WORK TO COMPLETE: Note every line in the entries that contains the string "adapts", and copy it.

DATA SHOWN:

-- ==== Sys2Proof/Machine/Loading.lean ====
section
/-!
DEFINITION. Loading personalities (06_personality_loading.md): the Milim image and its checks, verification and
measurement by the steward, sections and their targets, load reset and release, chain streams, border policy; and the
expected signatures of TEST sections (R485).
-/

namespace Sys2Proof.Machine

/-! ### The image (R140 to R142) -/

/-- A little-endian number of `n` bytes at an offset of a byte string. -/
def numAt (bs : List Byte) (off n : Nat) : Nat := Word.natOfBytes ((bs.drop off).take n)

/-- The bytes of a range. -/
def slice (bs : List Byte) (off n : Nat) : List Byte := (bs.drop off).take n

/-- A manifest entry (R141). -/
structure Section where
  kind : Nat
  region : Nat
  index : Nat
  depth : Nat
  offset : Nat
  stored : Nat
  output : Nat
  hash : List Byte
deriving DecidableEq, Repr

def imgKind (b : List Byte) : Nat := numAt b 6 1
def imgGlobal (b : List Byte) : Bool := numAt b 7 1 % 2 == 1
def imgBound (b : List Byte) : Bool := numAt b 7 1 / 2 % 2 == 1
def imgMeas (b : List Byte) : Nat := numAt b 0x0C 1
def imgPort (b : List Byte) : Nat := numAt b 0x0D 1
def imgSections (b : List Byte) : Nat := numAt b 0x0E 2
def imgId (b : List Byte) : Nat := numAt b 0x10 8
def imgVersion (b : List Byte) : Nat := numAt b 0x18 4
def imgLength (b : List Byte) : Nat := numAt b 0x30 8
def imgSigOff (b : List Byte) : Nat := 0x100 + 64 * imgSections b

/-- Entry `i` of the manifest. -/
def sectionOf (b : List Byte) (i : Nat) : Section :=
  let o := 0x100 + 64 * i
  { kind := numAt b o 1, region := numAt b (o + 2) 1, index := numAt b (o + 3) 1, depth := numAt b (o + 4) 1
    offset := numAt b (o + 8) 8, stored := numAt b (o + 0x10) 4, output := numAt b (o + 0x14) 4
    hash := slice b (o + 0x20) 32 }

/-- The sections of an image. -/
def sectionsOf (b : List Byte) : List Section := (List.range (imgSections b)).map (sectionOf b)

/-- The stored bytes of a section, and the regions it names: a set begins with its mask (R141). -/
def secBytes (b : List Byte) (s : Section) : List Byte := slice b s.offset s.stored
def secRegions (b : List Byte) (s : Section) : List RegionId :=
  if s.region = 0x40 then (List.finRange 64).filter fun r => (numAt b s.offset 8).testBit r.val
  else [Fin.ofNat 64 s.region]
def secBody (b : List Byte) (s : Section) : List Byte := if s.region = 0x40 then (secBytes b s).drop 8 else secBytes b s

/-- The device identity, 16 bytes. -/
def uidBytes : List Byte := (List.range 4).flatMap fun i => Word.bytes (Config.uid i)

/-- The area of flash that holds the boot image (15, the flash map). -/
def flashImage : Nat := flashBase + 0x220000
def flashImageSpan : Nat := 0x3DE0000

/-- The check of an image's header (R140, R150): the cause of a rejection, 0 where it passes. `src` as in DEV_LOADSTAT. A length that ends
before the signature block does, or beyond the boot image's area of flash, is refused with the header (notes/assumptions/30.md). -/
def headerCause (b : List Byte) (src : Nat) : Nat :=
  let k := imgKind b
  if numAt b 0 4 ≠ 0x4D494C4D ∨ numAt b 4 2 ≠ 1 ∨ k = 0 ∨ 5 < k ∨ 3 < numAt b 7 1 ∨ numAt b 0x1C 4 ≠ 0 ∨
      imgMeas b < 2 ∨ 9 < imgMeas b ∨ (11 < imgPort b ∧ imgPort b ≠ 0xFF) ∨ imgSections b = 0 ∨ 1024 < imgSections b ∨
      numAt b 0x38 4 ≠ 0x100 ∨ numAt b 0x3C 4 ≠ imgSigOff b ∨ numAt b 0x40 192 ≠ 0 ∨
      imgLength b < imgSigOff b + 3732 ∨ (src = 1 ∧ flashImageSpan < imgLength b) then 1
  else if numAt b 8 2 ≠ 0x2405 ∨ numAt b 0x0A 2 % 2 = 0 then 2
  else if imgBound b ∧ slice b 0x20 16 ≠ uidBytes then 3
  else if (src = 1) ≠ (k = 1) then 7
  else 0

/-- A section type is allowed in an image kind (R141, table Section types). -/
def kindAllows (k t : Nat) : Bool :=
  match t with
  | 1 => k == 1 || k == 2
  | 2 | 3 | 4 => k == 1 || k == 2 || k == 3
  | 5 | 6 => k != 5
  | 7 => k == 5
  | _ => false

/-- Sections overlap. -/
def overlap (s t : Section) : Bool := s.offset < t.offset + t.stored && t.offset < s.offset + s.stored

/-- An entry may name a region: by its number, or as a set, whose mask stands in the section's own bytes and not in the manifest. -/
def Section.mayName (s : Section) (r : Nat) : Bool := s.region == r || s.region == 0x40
* * *
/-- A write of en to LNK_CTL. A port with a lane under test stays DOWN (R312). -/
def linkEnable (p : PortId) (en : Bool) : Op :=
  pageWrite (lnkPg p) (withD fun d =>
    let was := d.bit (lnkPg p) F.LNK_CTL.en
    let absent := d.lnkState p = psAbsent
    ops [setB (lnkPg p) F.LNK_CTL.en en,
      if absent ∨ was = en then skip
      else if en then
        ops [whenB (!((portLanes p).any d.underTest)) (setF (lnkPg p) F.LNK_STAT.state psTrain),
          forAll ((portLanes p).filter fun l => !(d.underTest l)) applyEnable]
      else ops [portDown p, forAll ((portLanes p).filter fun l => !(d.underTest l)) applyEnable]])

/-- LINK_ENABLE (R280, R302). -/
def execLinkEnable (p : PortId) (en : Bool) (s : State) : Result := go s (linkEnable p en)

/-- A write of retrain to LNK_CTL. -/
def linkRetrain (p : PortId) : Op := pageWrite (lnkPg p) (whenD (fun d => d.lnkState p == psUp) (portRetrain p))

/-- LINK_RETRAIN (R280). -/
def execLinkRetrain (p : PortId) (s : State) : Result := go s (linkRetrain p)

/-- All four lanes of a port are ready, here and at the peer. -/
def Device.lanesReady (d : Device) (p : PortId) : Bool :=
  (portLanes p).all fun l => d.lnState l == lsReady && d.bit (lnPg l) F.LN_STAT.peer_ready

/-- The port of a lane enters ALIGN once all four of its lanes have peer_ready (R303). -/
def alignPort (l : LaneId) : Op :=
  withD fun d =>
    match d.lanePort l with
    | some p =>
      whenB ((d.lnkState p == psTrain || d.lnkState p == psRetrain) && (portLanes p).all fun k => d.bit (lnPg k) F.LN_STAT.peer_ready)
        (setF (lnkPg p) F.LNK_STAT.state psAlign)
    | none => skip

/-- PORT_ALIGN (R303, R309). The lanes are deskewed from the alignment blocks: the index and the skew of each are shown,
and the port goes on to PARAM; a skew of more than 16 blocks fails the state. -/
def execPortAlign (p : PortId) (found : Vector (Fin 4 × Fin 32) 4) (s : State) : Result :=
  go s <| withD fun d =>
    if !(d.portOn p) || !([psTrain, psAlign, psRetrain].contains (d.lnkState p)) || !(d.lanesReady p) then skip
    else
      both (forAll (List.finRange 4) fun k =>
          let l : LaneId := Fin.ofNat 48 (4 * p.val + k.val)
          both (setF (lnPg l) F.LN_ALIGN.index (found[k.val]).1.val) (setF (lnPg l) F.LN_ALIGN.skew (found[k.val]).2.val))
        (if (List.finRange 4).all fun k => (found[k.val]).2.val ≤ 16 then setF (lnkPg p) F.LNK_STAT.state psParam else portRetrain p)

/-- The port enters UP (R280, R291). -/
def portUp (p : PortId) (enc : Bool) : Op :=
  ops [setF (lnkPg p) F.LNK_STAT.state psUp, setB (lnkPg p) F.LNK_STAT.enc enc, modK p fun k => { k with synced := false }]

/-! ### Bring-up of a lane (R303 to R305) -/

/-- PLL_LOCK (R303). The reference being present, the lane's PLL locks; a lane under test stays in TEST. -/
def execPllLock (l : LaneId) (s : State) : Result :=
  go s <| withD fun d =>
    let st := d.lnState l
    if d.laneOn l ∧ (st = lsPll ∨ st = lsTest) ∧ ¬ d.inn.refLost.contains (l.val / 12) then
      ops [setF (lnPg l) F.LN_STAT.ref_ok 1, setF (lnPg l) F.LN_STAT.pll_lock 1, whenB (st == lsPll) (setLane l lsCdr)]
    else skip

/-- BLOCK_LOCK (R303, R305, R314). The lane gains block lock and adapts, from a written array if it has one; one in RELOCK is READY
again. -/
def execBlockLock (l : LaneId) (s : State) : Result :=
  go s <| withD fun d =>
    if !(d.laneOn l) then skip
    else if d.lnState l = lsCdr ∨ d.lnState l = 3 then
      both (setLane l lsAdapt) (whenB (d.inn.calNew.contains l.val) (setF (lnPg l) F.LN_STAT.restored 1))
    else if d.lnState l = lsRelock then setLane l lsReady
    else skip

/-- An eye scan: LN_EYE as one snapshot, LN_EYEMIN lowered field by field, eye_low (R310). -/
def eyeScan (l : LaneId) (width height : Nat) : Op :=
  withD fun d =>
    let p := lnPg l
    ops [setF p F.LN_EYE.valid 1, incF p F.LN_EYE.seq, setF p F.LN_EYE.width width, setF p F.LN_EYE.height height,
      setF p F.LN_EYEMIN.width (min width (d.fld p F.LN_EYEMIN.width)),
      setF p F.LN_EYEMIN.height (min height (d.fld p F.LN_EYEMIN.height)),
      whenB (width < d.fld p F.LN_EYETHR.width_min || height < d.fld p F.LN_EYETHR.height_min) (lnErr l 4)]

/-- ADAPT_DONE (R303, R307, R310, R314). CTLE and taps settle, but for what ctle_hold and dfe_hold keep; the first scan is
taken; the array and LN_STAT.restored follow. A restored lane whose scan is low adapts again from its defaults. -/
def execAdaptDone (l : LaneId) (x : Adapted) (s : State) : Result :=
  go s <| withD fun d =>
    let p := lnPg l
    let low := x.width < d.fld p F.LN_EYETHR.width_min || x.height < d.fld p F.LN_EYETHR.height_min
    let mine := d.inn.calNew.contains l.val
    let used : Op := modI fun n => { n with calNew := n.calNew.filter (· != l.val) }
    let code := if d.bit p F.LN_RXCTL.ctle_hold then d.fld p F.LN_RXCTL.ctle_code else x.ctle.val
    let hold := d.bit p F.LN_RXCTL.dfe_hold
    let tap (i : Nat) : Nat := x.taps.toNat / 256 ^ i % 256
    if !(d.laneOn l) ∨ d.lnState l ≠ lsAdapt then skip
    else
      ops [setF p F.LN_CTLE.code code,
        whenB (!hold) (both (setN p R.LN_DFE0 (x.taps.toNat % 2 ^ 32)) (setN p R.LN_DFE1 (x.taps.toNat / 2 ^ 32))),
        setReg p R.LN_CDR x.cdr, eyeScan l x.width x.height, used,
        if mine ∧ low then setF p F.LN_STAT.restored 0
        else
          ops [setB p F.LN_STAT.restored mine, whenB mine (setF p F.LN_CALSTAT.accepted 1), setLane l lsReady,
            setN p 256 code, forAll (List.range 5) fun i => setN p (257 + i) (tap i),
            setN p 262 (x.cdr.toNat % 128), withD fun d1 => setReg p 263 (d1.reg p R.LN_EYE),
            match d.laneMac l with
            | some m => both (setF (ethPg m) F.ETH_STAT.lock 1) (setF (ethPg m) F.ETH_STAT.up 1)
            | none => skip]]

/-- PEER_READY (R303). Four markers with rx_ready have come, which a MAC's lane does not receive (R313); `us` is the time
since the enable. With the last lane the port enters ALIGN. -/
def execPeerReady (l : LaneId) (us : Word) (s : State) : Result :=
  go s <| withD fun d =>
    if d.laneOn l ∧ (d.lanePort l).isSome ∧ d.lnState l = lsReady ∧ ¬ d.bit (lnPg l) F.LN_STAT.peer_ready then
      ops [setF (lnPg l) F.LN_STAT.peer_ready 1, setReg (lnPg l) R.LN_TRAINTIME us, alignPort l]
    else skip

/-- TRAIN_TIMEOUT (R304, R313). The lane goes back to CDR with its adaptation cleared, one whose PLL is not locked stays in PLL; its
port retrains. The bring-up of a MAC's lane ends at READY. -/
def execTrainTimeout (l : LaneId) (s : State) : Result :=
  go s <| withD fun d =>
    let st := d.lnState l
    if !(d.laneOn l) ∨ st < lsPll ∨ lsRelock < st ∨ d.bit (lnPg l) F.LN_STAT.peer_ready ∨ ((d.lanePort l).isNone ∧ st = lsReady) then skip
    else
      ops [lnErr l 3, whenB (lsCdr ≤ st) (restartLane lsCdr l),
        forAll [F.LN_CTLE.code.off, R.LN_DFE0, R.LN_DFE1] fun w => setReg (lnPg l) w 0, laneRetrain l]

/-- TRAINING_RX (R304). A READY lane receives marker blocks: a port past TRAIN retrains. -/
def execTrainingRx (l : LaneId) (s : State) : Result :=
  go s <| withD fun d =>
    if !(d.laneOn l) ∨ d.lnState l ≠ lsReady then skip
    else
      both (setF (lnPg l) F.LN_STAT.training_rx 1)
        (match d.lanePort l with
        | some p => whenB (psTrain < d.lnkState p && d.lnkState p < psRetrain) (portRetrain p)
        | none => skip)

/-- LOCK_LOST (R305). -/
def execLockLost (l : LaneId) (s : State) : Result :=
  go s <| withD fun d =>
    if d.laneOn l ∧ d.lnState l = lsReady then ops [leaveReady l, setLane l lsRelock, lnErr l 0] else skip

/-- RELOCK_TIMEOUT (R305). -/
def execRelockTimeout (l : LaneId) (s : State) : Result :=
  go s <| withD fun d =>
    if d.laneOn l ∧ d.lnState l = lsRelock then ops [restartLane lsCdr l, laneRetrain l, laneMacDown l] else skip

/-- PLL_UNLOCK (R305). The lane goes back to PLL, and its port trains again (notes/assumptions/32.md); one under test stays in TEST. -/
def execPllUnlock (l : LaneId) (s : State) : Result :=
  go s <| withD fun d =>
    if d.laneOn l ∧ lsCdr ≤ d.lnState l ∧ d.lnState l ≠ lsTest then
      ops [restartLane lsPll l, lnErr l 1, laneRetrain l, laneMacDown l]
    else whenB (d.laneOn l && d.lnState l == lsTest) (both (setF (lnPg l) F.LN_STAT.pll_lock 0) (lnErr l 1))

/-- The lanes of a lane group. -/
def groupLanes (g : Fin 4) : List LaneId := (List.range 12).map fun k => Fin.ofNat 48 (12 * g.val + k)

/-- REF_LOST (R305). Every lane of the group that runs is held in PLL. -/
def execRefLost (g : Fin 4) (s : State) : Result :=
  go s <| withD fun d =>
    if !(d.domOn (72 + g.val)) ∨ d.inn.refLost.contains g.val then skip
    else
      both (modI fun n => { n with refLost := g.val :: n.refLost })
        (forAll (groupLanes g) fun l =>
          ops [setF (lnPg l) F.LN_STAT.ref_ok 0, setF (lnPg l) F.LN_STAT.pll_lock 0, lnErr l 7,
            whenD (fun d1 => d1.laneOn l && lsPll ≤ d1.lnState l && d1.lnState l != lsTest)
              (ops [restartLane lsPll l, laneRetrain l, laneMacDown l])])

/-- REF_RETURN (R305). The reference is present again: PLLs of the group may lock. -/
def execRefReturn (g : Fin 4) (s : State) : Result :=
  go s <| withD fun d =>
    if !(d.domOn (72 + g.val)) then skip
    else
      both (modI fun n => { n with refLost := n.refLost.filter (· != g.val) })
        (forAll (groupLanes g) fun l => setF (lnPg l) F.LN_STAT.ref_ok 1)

FINISHED TASK:
/-- BLOCK_LOCK (R303, R305, R314). The lane gains block lock and adapts, from a written array if it has one; one in RELOCK is READY
taken; the array and LN_STAT.restored follow. A restored lane whose scan is low adapts again from its defaults. -/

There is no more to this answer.